Lego spirituality

When I started writing this blog, a whole three days ago, I was a bit unnerved by the anxiety of not having anything to write about. Now I can’t seem to stop!

As a student and fan of film, photography and various art forms, I never realized until today that what I appreciate about these crafts was first learned playing with Legos. I have no idea how other people play with Legos, but to this day (I am 40), even when playing with my children, I thrive to build things that are functional and aesthetically graitfying, only to break it down and rebuild it. Perhaps it’s the whole design behind Legos that lends itself to a play cycle of vision-creation-destruction-revision-recreation. The Lego film actually captured this masterfully!

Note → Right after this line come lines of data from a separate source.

theorem execPullinTimeout_only (n : Nat) (s : State) : ∃ u, execPullinTimeout n s = .next u ∧ (effect (.pullinTimeout n)).Only s u := by
  refine ⟨_, rfl, ((bounds_of (by decide +kernel) : Bounds (Effect.raised.and ⟨[Reg.CW_IRQ_CPL 0, Reg.CW_STR_WR_INDEX 0 0, Reg.CW_STR_DROP_DROP_N 0 0, Reg.BB_STATUS_BB_PRESENT, Reg.GCH_STATE_STATE 0, Reg.GCH_CARR_NCO_INC 0, Reg.GCH_CODE_NCO_INC 0, Reg.GCH_MP_MP_CORR 0, Reg.REC_EVENT_FULL, Reg.PMC_OVF_LO_OVF, Reg.PMC_OVF_HI_OVF, Reg.PMC_LO_COUNT 0, Reg.PMC_HI_COUNT 0], [.tb, .gn]⟩) 0x4c0000036000200000000108000000000000000000000000000000000000000000000000000000000000000000000009a0000000000000000000004000000140400)).only ?_⟩
  have hm : sub 0x4c0000036000200000000108000000000000000000000000000000000000000000000000000000000000000000000009a0000000000000000000004000000140400 0x4c0000036000200000000108000000000000000000000000000000000000000000000000000000000000000000000009a0000000000000000000004000000140400 := Nat.and_self _
  have hz := Within.refl 0x4c0000036000200000000108000000000000000000000000000000000000000000000000000000000000000000000009a0000000000000000000004000000140400 s
  repeat' with_reducible (first | assumption | intro _ | exact partOk_refl _ _ _ | apply State.inRangeUp_touch | apply State.pullinTimeout_touch | apply within_ite | apply within_ite_fst | split | (dsimp only; split) | apply within_mk)
  all_goals exact sub_le (by decide) hm

theorem execCn0LowTimeout_only (n : Nat) (s : State) : ∃ u, execCn0LowTimeout n s = .next u ∧ (effect (.cn0LowTimeout n)).Only s u := by
  refine ⟨_, rfl, ((bounds_of (by decide +kernel) : Bounds (Effect.raised.and ⟨[Reg.CW_IRQ_CPL 0, Reg.CW_STR_WR_INDEX 0 0, Reg.CW_STR_DROP_DROP_N 0 0, Reg.BB_STATUS_BB_PRESENT, Reg.GCH_STATE_STATE 0, Reg.GCH_CARR_NCO_INC 0, Reg.GCH_CODE_NCO_INC 0, Reg.GCH_MP_MP_CORR 0, Reg.REC_EVENT_FULL, Reg.PMC_OVF_LO_OVF, Reg.PMC_OVF_HI_OVF, Reg.PMC_LO_COUNT 0, Reg.PMC_HI_COUNT 0], [.tb, .gn]⟩) 0x4c0000036000200000000108000000000000000000000000000000000000000000000000000000000000000000000009a0000000000000000000004000000140400)).only ?_⟩
  have hm : sub 0x4c0000036000200000000108000000000000000000000000000000000000000000000000000000000000000000000009a0000000000000000000004000000140400 0x4c0000036000200000000108000000000000000000000000000000000000000000000000000000000000000000000009a0000000000000000000004000000140400 := Nat.and_self _
  have hz := Within.refl 0x4c0000036000200000000108000000000000000000000000000000000000000000000000000000000000000000000009a0000000000000000000004000000140400 s
  repeat' with_reducible (first | assumption | intro _ | exact partOk_refl _ _ _ | apply State.inRangeUp_touch | apply State.cn0Timeout_touch | apply within_ite | apply within_ite_fst | split | (dsimp only; split) | apply within_mk)
  all_goals exact sub_le (by decide) hm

The temptation is to keep, preserve and even worship the culminating product — whether it’s a unique Lego car, a photo, painting, or one’s college GPA. To tear something down that seems to embody our blood sweat and tears is almost like losing one’s child. So much of our invisible self is tied to it. A woman who asked to be buried with her Ferrari comes to mind. It is also probably why so many musicians produce a classic first album and never transcend the bar they themselves have set, and why 99% of sequals to good to great films are mediocre at best.

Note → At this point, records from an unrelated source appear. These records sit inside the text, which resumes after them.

-- ==== Sys2Proof/Tests/Slice0.lean ====
section
/-! SUPPORT. Tests: a witness of the hypotheses of every statement that has some, the well-formedness checks on terms that fit and terms
that do not, and single steps with values from the spec. -/

namespace Sys2Proof.Machine

set_option linter.all false
set_option Elab.async false

open Sys2Proof

/-- A part whose core die is up and whose register fields hold these values, everything else as after reset. -/
def holding (fs : List (Fld × Nat)) : State := fs.foldl (fun s x => s.setFld x.1 x.2) {}

/-! Single steps. -/

/-- What a step answers satisfies `p`. -/
def stepGives (s : State) (p : State → Bool) : Bool :=
  match step s with
  | .next t => p t
  | _ => false

/-- `c` run on a part whose core die is up and whose registers hold `rs` gives a state that satisfies `p`. -/
def gives (rs : List (Nat × Word)) (c : Instr) (p : State → Bool) : Bool := stepGives { regs := rs, pending := [c] } p

/-- Example 18.1: the addresses of one nozzle's registers. -/
theorem test_nozzle_addresses :
    (Reg.OT_CFG_TARGET 390).addr = 0x476180 ∧ (Reg.OT_STATE_INHIBIT 390).addr = 0x4761BC ∧ (Reg.OWN_OWNED 390).addr = 0x5BE618 ∧
    (Reg.VCH_STATE_STATE 100).addr = 0x525904 ∧ (Reg.PF_CFG_KINK_SPAN 3).addr = 0x521300 := by decide

/-- R42 with a trim of zero: eight ticks a cycle. -/
theorem test_ft_eight_ticks : stepGives { regs := [(0x410000, 1)] } (fun t => decide (t.ft = 8)) = true := by decide +kernel

/-- R42: a trim of +1 ppb carries the accumulator over 10^9, and the cycle has nine ticks. -/
theorem test_ft_nine_ticks :
    stepGives { regs := [(0x410000, 1), (0x410020, 1)], tb := { acc := 999999999 } } (fun t => decide (t.ft = 9 ∧ t.tb.acc = 7)) = true := by
  decide +kernel

/-- R42: a trim of -1 ppb, and the cycle has seven ticks. -/
theorem test_ft_seven_ticks :
    stepGives { regs := [(0x410000, 1), (0x410020, 0xFFFFF)], tb := { acc := -999999999 } } (fun t => decide (t.ft = 7 ∧ t.tb.acc = -7)) = true := by
  decide +kernel

/-- R40: FT stands while the timebase is STARTING. -/
theorem test_ft_stands_at_start : stepGives {} (fun t => decide (t = {})) = true := by decide +kernel

/-- R7: a write of 1 to a W1C bit of TB_EVENT clears that bit alone. -/
theorem test_write_one_clears :
    gives [(0x410050, 3)] (.registerWrite 2 0x410050 1) (fun t => decide (t.reg 0x410050 = 2)) = true := by decide +kernel

/-- R7: a write to a read-only register is ignored. -/
theorem test_read_only_stands : gives [] (.registerWrite 2 0x410034 5) (fun t => decide (t.reg 0x410034 = 0)) = true := by decide +kernel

I really like this idea of the creative cycle driving my life towards new experiences of learning self, God and of love. I look at this heap of random Legos and I see opportunity and challneges. But when the working material is no longer legos, paint, or files on a digital media device, but my health, finances, relationships then I seem to get clingy.

Steve Jobs’ told the graduates at a Standford Commencement speech: “stay hungry, stay foolish.” I really respect that about Steve. He could have died the richest man in the world if he leveraged his return to Apple. But his second rodeo wasn’t about wealth but, vision-creation-destruction-revision-recreation.

Sadly, even religious organizations have a difficult time living out this spirit of creativity and wonder. We are encultured to go from growing in numbers to growing in assets and then to growing in influence. Such is why so many religious organizations lack the energy found among creative communities.

Perhaps the most signifcant difference between building Legos, only to restart a new challenge, versus the life matieral we work with is that we are actually not in control. Unlike a Lego project I am not the master of my own destiny (not trying to debate this philosophically). I have certain choices but ultimate things have been chosen for me: the family I was born into, my gender, ethnicity, and so on). Hence, to be a participant in a Lego project called life without full control requires something people seem to describe as faith…this is not easy.